My brain's on fire.
It's the Monday after the madness of something like 1,100 bands playing 2,200 shows in four days. That why I was in Austin, Texas, last week, which is where they hold the yearly South By Southwest music conference/showcase/blowout/extravaganza. The thing just keeps growing, which means that if you hope to take in a good bit of it, as I did, you need a steely will and the stamina of a chimp on Ritalin, not to mention a willingness to end up with a blistered cerebellum.
South by Southwest (SXSW) is one of the biggest music festivals in the world. It's a place where "break out" bands can really take off on an international level and upstart acts can get noticed — not just by the old guard of big label executives but by the bloggers, writers, promoters, and indie labels who are dragging the music industry into the modern era
Some of this comes with a price, as when bands from England or Japan or New York hit the fest hard and play three shows in a day or six or seven gigs in the time they're in town. Doing all of this outdoors in the Texas heat is not easy. A few artists passed out this year and some needed I.V.s, but it would hardly be four-to-the-floor hardcore without some proud injuries.
And then there's the real lure for some: all the industry swag that the bad old capitalists know buys friends, even if they're just corruptible critics. And there's all the day parties, which are free because they're all hoping to lure bloggers. And there's the internationalist flair of the thing, with seemingly every country, no matter how obscure, represented with its own showcase performers, plus lots of free booze. This is where the steely will comes in: It takes self-restraint in the face of a cornucopia of alcohol gratis when it's all too easy to end up passed out before the sun sets.
But the real reason I was in Texas for four days last week is because it's one of the few places where someone like me could end up, say, standing next to a band from Soweto, which is standing next to a program director from the BBC, who's standing next to a major label exec, and they're all naturally talking shop. Opportunities were thick on the ground in the capital of the Lone Star state last week.
And what did we learn?
Contrary to what Spin would have you believe, Vampire Weekend is not the best new band in the country. They weren't even the best band staying at their hotel. What's glaringly obvious when you're thrown against 1,100 other artists boxed into a 20-block radius is that the hungriest bands can steal the slickest band's thunder in 30 minutes flat. Tons of writers went to Austin talking about British singer Duffy and Vampire Weekend and — well, neither of those acts deserve a whole lot of ink afterward.
Who people really need to start checking for in 2008 is Rootz Underground, a serious reggae band out of Kingston, Jamaica with as much soul power as Bob Marley and the Wailers had in the early '70s. Their set on Saturday night at Flamingo Cantina was electrifying. They'll be here in Miami April 26 for the TransAtlantic Festival.
Game Rebellion from Brooklyn set up a shop at one of the few hip-hop day parties at SXSW and stole the show from the Cool Kids and a bunch of other big-name rap acts on the bill. Game Rebellion is actually a black punk band that sounds like Bad Brains meets Oxbow with traces of Jay-Z and Tupac.

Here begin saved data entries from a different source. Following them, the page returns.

@[simp] theorem State.hfSet_hub_supplied (s : State) (f : Fld) (x : Nat) :
    (s.hfSet f x).hub.supplied = s.hub.supplied := State.hregSet_hub_supplied _ _ _

@[simp] theorem State.hfSet_hub_markers (s : State) (f : Fld) (x : Nat) :
    (s.hfSet f x).hub.markers = s.hub.markers := State.hregSet_hub_markers _ _ _

@[simp] theorem State.hfSet_hub_frame (s : State) (f : Fld) (x : Nat) :
    (s.hfSet f x).hub.frame = s.hub.frame := State.hregSet_hub_frame _ _ _

@[simp] theorem State.hfSet_hub_sram (s : State) (f : Fld) (x : Nat) :
    (s.hfSet f x).hub.sram = s.hub.sram := State.hregSet_hub_sram _ _ _

@[simp] theorem State.hfSet_hub_mram (s : State) (f : Fld) (x : Nat) :
    (s.hfSet f x).hub.mram = s.hub.mram := State.hregSet_hub_mram _ _ _

@[simp] theorem State.hfSet_hub_bank (s : State) (f : Fld) (x : Nat) :
    (s.hfSet f x).hub.bank = s.hub.bank := State.hregSet_hub_bank _ _ _

@[simp] theorem State.hfSet_hub_mgmtUp (s : State) (f : Fld) (x : Nat) :
    (s.hfSet f x).hub.mgmtUp = s.hub.mgmtUp := State.hregSet_hub_mgmtUp _ _ _

@[simp] theorem State.hfSet_pde_chans (s : State) (f : Fld) (x : Nat) :
    (s.hfSet f x).pde.chans = s.pde.chans := State.hregSet_pde_chans _ _ _

@[simp] theorem State.hfSet_pde_vdone (s : State) (f : Fld) (x : Nat) :
    (s.hfSet f x).pde.vdone = s.pde.vdone := State.hregSet_pde_vdone _ _ _

@[simp] theorem State.hfSet_pde_fetched (s : State) (f : Fld) (x : Nat) :
    (s.hfSet f x).pde.fetched = s.pde.fetched := State.hregSet_pde_fetched _ _ _

@[simp] theorem State.hfSet_pde_armed (s : State) (f : Fld) (x : Nat) :
    (s.hfSet f x).pde.armed = s.pde.armed := State.hregSet_pde_armed _ _ _

@[simp] theorem State.hfSet_pde_relayArmed (s : State) (f : Fld) (x : Nat) :
    (s.hfSet f x).pde.relayArmed = s.pde.relayArmed := State.hregSet_pde_relayArmed _ _ _

@[simp] theorem State.hfSet_net_ports (s : State) (f : Fld) (x : Nat) :
    (s.hfSet f x).net.ports = s.net.ports := State.hregSet_net_ports _ _ _

@[simp] theorem State.hfSet_net_bank0 (s : State) (f : Fld) (x : Nat) :
    (s.hfSet f x).net.bank0 = s.net.bank0 := State.hregSet_net_bank0 _ _ _

@[simp] theorem State.hfSet_net_bank1 (s : State) (f : Fld) (x : Nat) :
    (s.hfSet f x).net.bank1 = s.net.bank1 := State.hregSet_net_bank1 _ _ _

@[simp] theorem State.hfSet_net_switchAt (s : State) (f : Fld) (x : Nat) :
    (s.hfSet f x).net.switchAt = s.net.switchAt := State.hregSet_net_switchAt _ _ _

@[simp] theorem State.hfSet_net_nextB (s : State) (f : Fld) (x : Nat) :
    (s.hfSet f x).net.nextB = s.net.nextB := State.hregSet_net_nextB _ _ _

@[simp] theorem State.hfSet_net_matrix (s : State) (f : Fld) (x : Nat) :
    (s.hfSet f x).net.matrix = s.net.matrix := State.hregSet_net_matrix _ _ _

@[simp] theorem State.hfSet_net_started (s : State) (f : Fld) (x : Nat) :
    (s.hfSet f x).net.started = s.net.started := State.hregSet_net_started _ _ _

@[simp] theorem State.hfSet_net_claims (s : State) (f : Fld) (x : Nat) :
    (s.hfSet f x).net.claims = s.net.claims := State.hregSet_net_claims _ _ _

@[simp] theorem State.hfSet_net_hrvOut (s : State) (f : Fld) (x : Nat) :
    (s.hfSet f x).net.hrvOut = s.net.hrvOut := State.hregSet_net_hrvOut _ _ _

@[simp] theorem State.hfSet_net_hrvIn (s : State) (f : Fld) (x : Nat) :
    (s.hfSet f x).net.hrvIn = s.net.hrvIn := State.hregSet_net_hrvIn _ _ _

@[simp] theorem State.hfSet_net_hrvOutstanding (s : State) (f : Fld) (x : Nat) :
    (s.hfSet f x).net.hrvOutstanding = s.net.hrvOutstanding := State.hregSet_net_hrvOutstanding _ _ _

@[simp] theorem State.hfSet_net_hrvGot (s : State) (f : Fld) (x : Nat) :
    (s.hfSet f x).net.hrvGot = s.net.hrvGot := State.hregSet_net_hrvGot _ _ _

@[simp] theorem State.hfSet_net_hrvBack (s : State) (f : Fld) (x : Nat) :
    (s.hfSet f x).net.hrvBack = s.net.hrvBack := State.hregSet_net_hrvBack _ _ _

@[simp] theorem State.hfSet_net_healed (s : State) (f : Fld) (x : Nat) :
    (s.hfSet f x).net.healed = s.net.healed := State.hregSet_net_healed _ _ _

@[simp] theorem State.hfSet_net_splitPasses (s : State) (f : Fld) (x : Nat) :
    (s.hfSet f x).net.splitPasses = s.net.splitPasses := State.hregSet_net_splitPasses _ _ _

@[simp] theorem State.hfSet_net_missing (s : State) (f : Fld) (x : Nat) :
    (s.hfSet f x).net.missing = s.net.missing := State.hregSet_net_missing _ _ _

@[simp] theorem State.hfSet_net_trdpSeq (s : State) (f : Fld) (x : Nat) :
    (s.hfSet f x).net.trdpSeq = s.net.trdpSeq := State.hregSet_net_trdpSeq _ _ _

The best WTF? moments had to be Lou Reed playing a set with Moby. It was a good concept, not to mention a highly bloggable one, but what else was the point? At this stage in his life Reed is about as punk as a Mercedes Benz, and Moby? Come on.
Biggest surprise? That had to be the prowess that Pharell Williams and crew still have when they drop their pretentious hip-hop attitude and just rock out. The group is way better than the Neptunes' "Drop It Like It's Hot"/ "Hollerback Girl" stuff you hear on the radio. Don't miss 'em when they hit Miami May 6 with Kanye West at the American Airlines Arena. Expect them to outshine Kanye on his own bill.

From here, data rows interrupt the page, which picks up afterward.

-- ==== Sys2Proof/Laws/Life.lean ====
section
/-! SUPPORT. Which operations leave the life-cycle state: all of them but the requests of 03 R106, alone or carried by the relay. A
lemma `X_life` says that X leaves it. The lemmas about a request say that it keeps every property that R106's transitions keep. -/

namespace Sys2Proof.Machine

/-! ### Ops.lean -/

@[simp] theorem foldl_life {α : Type} (f : State → α → State) (h : ∀ s x, (f s x).md.life = s.md.life) (xs : List α) (s : State) :
    (xs.foldl f s).md.life = s.md.life := by
  induction xs generalizing s with
  | nil => rfl
  | cons x xs ih => rw [List.foldl_cons, ih, h]
@[simp] theorem onLanes_life (f : LaneId → State → State) (h : ∀ l s, (f l s).md.life = s.md.life) (s : State) :
    (onLanes f s).md.life = s.md.life := by
  simp [onLanes, h]
@[simp] theorem ite_life (c : Prop) [Decidable c] (s t : State) : (if c then s else t).md.life = if c then s.md.life else t.md.life := by
  split <;> rfl
theorem nextOr_life (s : State) (o : Host.Outcome State Fault Refusal) (h : ∀ t, o = .next t → t.md.life = s.md.life) :
    (nextOr s o).md.life = s.md.life := by
  cases o with
  | next t => exact h t rfl
  | fault r => rfl
  | refused r => rfl
theorem getD_life (s : State) (o : Option State) (h : ∀ t, o = some t → t.md.life = s.md.life) : (o.getD s).md.life = s.md.life := by
  cases o with
  | some t => exact h t rfl
  | none => rfl
theorem out_ite {P : State → Prop} {c : Prop} [Decidable c] {x y : Host.Outcome State Fault Refusal} (hx : ∀ t, x = .next t → P t)
    (hy : ∀ t, y = .next t → P t) : ∀ t, (if c then x else y) = .next t → P t := by
  split <;> assumption
theorem next_all {P : State → Prop} {x : State} (h : P x) : ∀ t, (Host.Outcome.next x :
    Host.Outcome State Fault Refusal) = .next t → P t := by
  intro t e
  injection e with e
  exact e ▸ h
theorem opt_ite {P : State → Prop} {c : Prop} [Decidable c] {x y : Option State} (hx : ∀ t, x = some t → P t)
    (hy : ∀ t, y = some t → P t) : ∀ t, (if c then x else y) = some t → P t := by
  split <;> assumption
theorem some_all {P : State → Prop} {x : State} (h : P x) : ∀ t, some x = some t → P t := by
  intro t e
  injection e with e
  exact e ▸ h
theorem State.md_mk {x0 x1 x2 x3 x4 x5 x6 x7 x8 x9 x10 x11 x12 x13 x14 x15 x16 x17 x18 x19 x20 x21} : (State.mk x0 x1 x2 x3 x4 x5 x6 x7 x8 x9 x10 x11 x12 x13 x14 x15 x16 x17 x18 x19 x20 x21).md = x9 := rfl

@[simp] theorem State.setLane_life (s : State) (l : LaneId) (x : Lane) : (State.setLane s l x).md.life = s.md.life := by
  unfold State.setLane
  (repeat' split) <;> simp

@[simp] theorem State.updLane_life (s : State) (l : LaneId) (f : Lane → Lane) :
    (State.updLane s l f).md.life = s.md.life := by simp [State.updLane]

@[simp] theorem State.lregSet_life (s : State) (l : LaneId) (addr : Nat) (v : Word) :
    (State.lregSet s l addr v).md.life = s.md.life := by simp [State.lregSet]

@[simp] theorem State.hregSet_life (s : State) (addr : Nat) (v : Word) : (State.hregSet s addr v).md.life = s.md.life := by
  unfold State.hregSet
  (repeat' split) <;> simp

@[simp] theorem State.lfSet_life (s : State) (l : LaneId) (f : Fld) (x : Nat) :
    (State.lfSet s l f x).md.life = s.md.life := by simp [State.lfSet]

Those were the highlights as far as I can recall, but there was really just too much to remember in Austin last week, including tons of great artists who may surface in our music pages in the coming year as they make their way to Florida. So much yet could spring from what just happened in 96 hours in Texas that it boggles the brain — sets it on fire, I say; and I'm not sure I even want it doused.